La Sección Tercera de la Audiencia Provincial de Almería ha fijado para el próximo 15 de abril de 2026 el inicio de la vista oral contra un varón acusado de la publicación reiterada de contenido audiovisual en la red social TikTok con mensajes que contenían presuntas amenazas, injurias y calumnias. El proceso judicial se dirige contra este individuo por dirigir tales expresiones de forma sistemática hacia magistrados, representantes del Ministerio Fiscal, agentes de la Guardia Civil y una mujer que consta como víctima en un procedimiento previo de violencia de género. Este señalamiento es el resultado de un procedimiento abreviado derivado del Juzgado de Primera Instancia e Instrucción número 1 de Vera, órgano que decidió transformar las diligencias tras hallar indicios suficientes de criminalidad en la conducta del investigado.
Según consta en la documentación judicial del caso, el procesado habría elaborado y publicado un total de 142 vídeos entre el 18 de octubre de 2024 y el 7 de marzo de 2025. Los informes detallan que al menos 50 de estas piezas audiovisuales contenían expresiones de especial gravedad, incluyendo insultos y calumnias directas contra autoridades judiciales y contra efectivos de la Guardia Civil destinados en el acuartelamiento de Garrucha, además de hostigamientos a la denunciante de la causa de violencia de género.
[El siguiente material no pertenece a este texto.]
-- ==== Sys2Proof/Decode.lean ====
section
/-! DEFINITION. Commands spelled by words: spec/opcode_table.json gives bits to no row, so no word spells a command. -/
namespace Sys2Proof

/-- The command that a word spells by the table's bits. No row of the table has a fixed bit or a field. -/
def decodeTableWord (_nbits _w : Nat) : Option Instr := none

end Sys2Proof
end

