/-- An op of a fetched job. -/
structure OpRec where
  idx : Nat                         -- op index; inserted REFRESH ops stand at OP_COUNT and above
  entry : BitVec 512                -- the op entry (R262)
  phase : OpPhase := .waiting
  status : Status := .done
  origin : Nat := 0xFFFF
  remapped : Bool := false
  spilled : Bool := false
  saturated : Bool := false
  autoRefreshed : Bool := false
  tStart : BitVec 64 := 0
  tEnd : BitVec 64 := 0
  c0Start : BitVec 32 := 0
  c1Start : BitVec 32 := 0
  c0End : BitVec 32 := 0
  c1End : BitVec 32 := 0
  tiles : List Nat := []            -- the op's tile list in rank order
  hdrA : BitVec 512 := 0            -- headers as read at readiness (R40)
  hdrB : BitVec 512 := 0
  guard : BitVec 16 := 0            -- CT_NOISE_GUARD at readiness (R52)
  tol : BitVec 32 := 0              -- CT_SCALE_TOL at readiness (R46, R291)
  results : List (Nat × BitVec 512) := []  -- headers to write at bind-off (R40)
  damaged : List Nat := []          -- source handles found damaged (R57)
  readyAt : Nat := 0                -- when it became ready (R384)
  started : Bool := false
  coefficients : List Nat := []      -- the governor's coefficients at its admission (R383, R431)
  stamp : Nat := 0                  -- a free value drawn as it starts: what its tiles show of a pattern that the runtime builds is a function of it (log entry 12)
  blocking : Bool := false          -- passed over for 2 ms (R384)
  ending : Option (Status × Option (List Nat)) := none -- it has failed and ends so, marking headers or not, once what its engines have begun has ended (R207, R209)
  halted : Bool := false            -- stopped by a hook or a frog (R209, R394)
  resumed : Bool := false           -- its hook has fired and the run was resumed: it is dispatched next, and is exempt (R395)
  displaced : Bool := false         -- it waits for new tiles (R69, R355, R363)
  left : List Nat := []             -- the tiles it has to leave (R69)
  dies : List Nat := []             -- the dies of those tiles, on which it stays if it can (R69, R355)
  ranOn : List Nat := []            -- tiles on which it ran before it moved (R323)
  reduceBad : List Nat := []        -- tiles whose reduction unit has mismatched in this op (R177)
  sumsFp32 : Bool := false          -- it contains an FP32 SUM or SUMSQ reduction (R177)
  mismatches : Nat := 0             -- residue-check mismatches on the present tiles (R69)
  replays : Nat := 0                -- executions discarded so far
  inserted : Option Nat := none     -- for an inserted REFRESH: the index of the op after (or before) which it runs
  insertedBefore : Bool := false    -- inserted before the job's first reader (R56)
  refreshDue : Bool := false        -- an inserted REFRESH follows this op (R275)
  reported : Bool := false          -- its completion entry has been produced
  workSlot : Option Nat := none     -- the REFRESH work slot it occupies (R305)
  checkpoint : Option (List (List (List Nat))) := none -- the latest checkpoint of a REFRESH that has run: components, limbs, elements (R305)
  slots : List Nat := []            -- chain slots it names (R74)
  dirs : List (Nat × Nat) := []     -- directory entries it names, as read at readiness (R152)
  descs : List (Nat × Nat) := []    -- descriptors and records it names, as read at readiness
  hold : Nat × Nat := (0, 0)        -- hold area of its chain: first line and lines (R130)
  keyStream : List (Nat × Nat) := [] -- reservoirs (site, first line) whose keys it streams after an error in a share (R216)
  past : List (List (Nat × Nat)) := [] -- the replay digests of its discarded executions, by rank, of those that had completed a rank (R361)
  stashRan : List (Nat × Nat) := [] -- stash lines (tile, line) that its discarded executions have written (R325)
  held : Bool := false              -- five executions without an agreeing pair: only a frog releases it (R361)
  stale : List Nat := []            -- tiles whose transactions of a discarded execution may still time out (R354)
  awaits : List Nat := []           -- dies that its timeouts named (R358)
  saved : List (Nat × List Byte) := [] -- limb arrays that a CUSTOM op or an op with keys shares with its destination, as they were (R360)
  before : List (Nat × List Byte) := [] -- destination regions of a CUSTOM op, as they were (R157, R207)
  leaving : Leaving := .own         -- what its end leaves of them
  plan : Option CustomPlan := none  -- a CUSTOM op's copy of its container (R295)
  limbs : List (Nat × Nat) := []    -- the limb regions of its destinations
  spoil : List (Nat × Nat) := []    -- owned tensor regions that stay unspecified when it ends badly while it runs (R134, R273)
  scratch : List (Nat × Nat) := []  -- regions that it uses as its own store: work slots, spill and work regions
  footR : List (Nat × Nat) := []    -- read footprints in flight (R247)
  footW : List (Nat × Nat) := []    -- write footprints in flight
deriving DecidableEq, Repr
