/-- PMAC (R141, R200): it waits until the key block has passed at every rank (R157); then for each limb in turn its β digits, whole limbs in ascending digit, give the limb of component 0
and then that of component 1; a seed set has the same order (log entry 25). -/
def pmacWork (w : StreamWord) (x : Seat) : Eng Unit := do
  let r := plyRec (← descAt x w.imm.toNat)
  let a := w.inA.toNat
  let o := w.out.toNat
  let seeded := w.mode.getLsbD 0
  let (op, e, _) ← customKey x
  let s ← engGet
  let some (raw, res) := (s.tile x.t).plyKey | engFault .descMalformed
  if !s.keyPassed op then engStall .key
  needResidue x.t a
  needResidue x.t o
  let k : KeySrc := { idx := oeKey op.entry, hdr := keyHdrOf raw, entry := e, reservoir := res }
  let n := 2 ^ k.hdr.log2N
  let limbs := w.count.toNat
  allUnits x 1 (some o) (fun _ => do
    takeDirect x a (limbs * r.beta * n) false
    if seeded then takeDirect x w.inB.toNat (limbs * 2 * n) true) (fun _ => do
    let ds ← readEnd x a (limbs * r.beta * n)
    let ss ← if seeded then readEnd x w.inB.toNat (limbs * 2 * n) true else pure []
    (List.range limbs).forM (fun i => do
      let e := r.base + r.step * i
      let pe ← engEntry x.p k.hdr.chain e
      let digs := (List.range r.beta).map (fun j => (ds.drop ((i * r.beta + j) * n)).take n)
      engAssert (digs.all (fun d => d.all (fun v => decide (v < pe.q)))) .operandPoisoned
      (List.range 2).forM (fun h => do
        let seed := if seeded then (ss.drop ((2 * i + h) * n)).take n else []
        engAssert (seed.all (fun v => decide (v < pe.q))) .operandPoisoned
        writeEnd x o (← plyLimb x.p k h e pe.q n digs seed)))
    if flag w 0 then
      release x.t a
      if seeded then release x.t w.inB.toNat
    if flag w 1 then commit x.t o)

def execPkey (t : Fin 576) (w : StreamWord) (s : State) : Host.Outcome State Fault Refusal := .next (s.issue t 5 0x60 w pkeyWork)
def execPmac (t : Fin 576) (w : StreamWord) (s : State) : Host.Outcome State Fault Refusal := .next (s.issue t 5 0x61 w (pmacWork w))

end Sys2Proof.Machine
end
La instrucción se ha servido de un exhaustivo atestado elaborado por la Policía Judicial de la Guardia Civil de Garrucha, que realizó el visionado y la transcripción íntegra de todos los archivos compartidos a través del perfil personal del acusado en la mencionada red social.
En los informes policiales que sustentan la acusación se describen mensajes en los que el encausado utilizaba calificativos como corruptos o podridos para referirse a jueces, fiscales y agentes del orden. A estas descalificaciones se sumaban amenazas explícitas y un comportamiento de acoso constante que se hacía público ante cualquier usuario de la plataforma. El juzgado instructor ha hecho especial hincapié en que estas acciones se produjeron de manera continuada y con una alta frecuencia de publicación, manteniendo una referencia constante al proceso judicial de violencia de género en el que el hombre estaba implicado. Asimismo, en los vídeos se vertían alusiones críticas sobre el funcionamiento de la administración de justicia y sobre el dispositivo telemático de control que el sujeto tenía la obligación de portar por orden judicial.
La representación legal de la mujer afectada, ejercida por el letrado Miguel Martínez, ha formalizado una petición de penas que suma un total de trece años de prisión por diversos tipos delictivos. En concreto, solicita un año por un delito continuado de amenazas, dos años por calumnias e injurias continuadas, cuatro años por atentado contra la autoridad y otros cuatro por obstrucción a la justicia. A estas peticiones se añaden un año por quebrantamiento de condena y dos años adicionales por un delito contra la integridad moral. En el ámbito de la responsabilidad civil, la acusación particular reclama el pago de una indemnización de 70.000 euros para resarcir los daños morales y las secuelas que estas acciones habrían provocado en la víctima.
Por el contrario, la defensa del procesado ha solicitado la libre absolución de su representado en su escrito de conclusiones provisionales. El argumento de la defensa sostiene que los hechos relatados no son constitutivos de infracción penal alguna. Además, el equipo jurídico del acusado ha impugnado la validez y autenticidad de aproximadamente una treintena de los vídeos aportados a la causa, alegando que existe una discrepancia entre el autor real de las imágenes y el autor aparente que se muestra en la red social. De cara al juicio que se celebrará en la capital almeriense en abril, también se ha incorporado un informe médico forense realizado durante la fase de instrucción, el cual evalúa la imputabilidad del hombre tras un análisis clínico y de sus antecedentes, formando parte fundamental de la prueba que se examinará durante el plenario.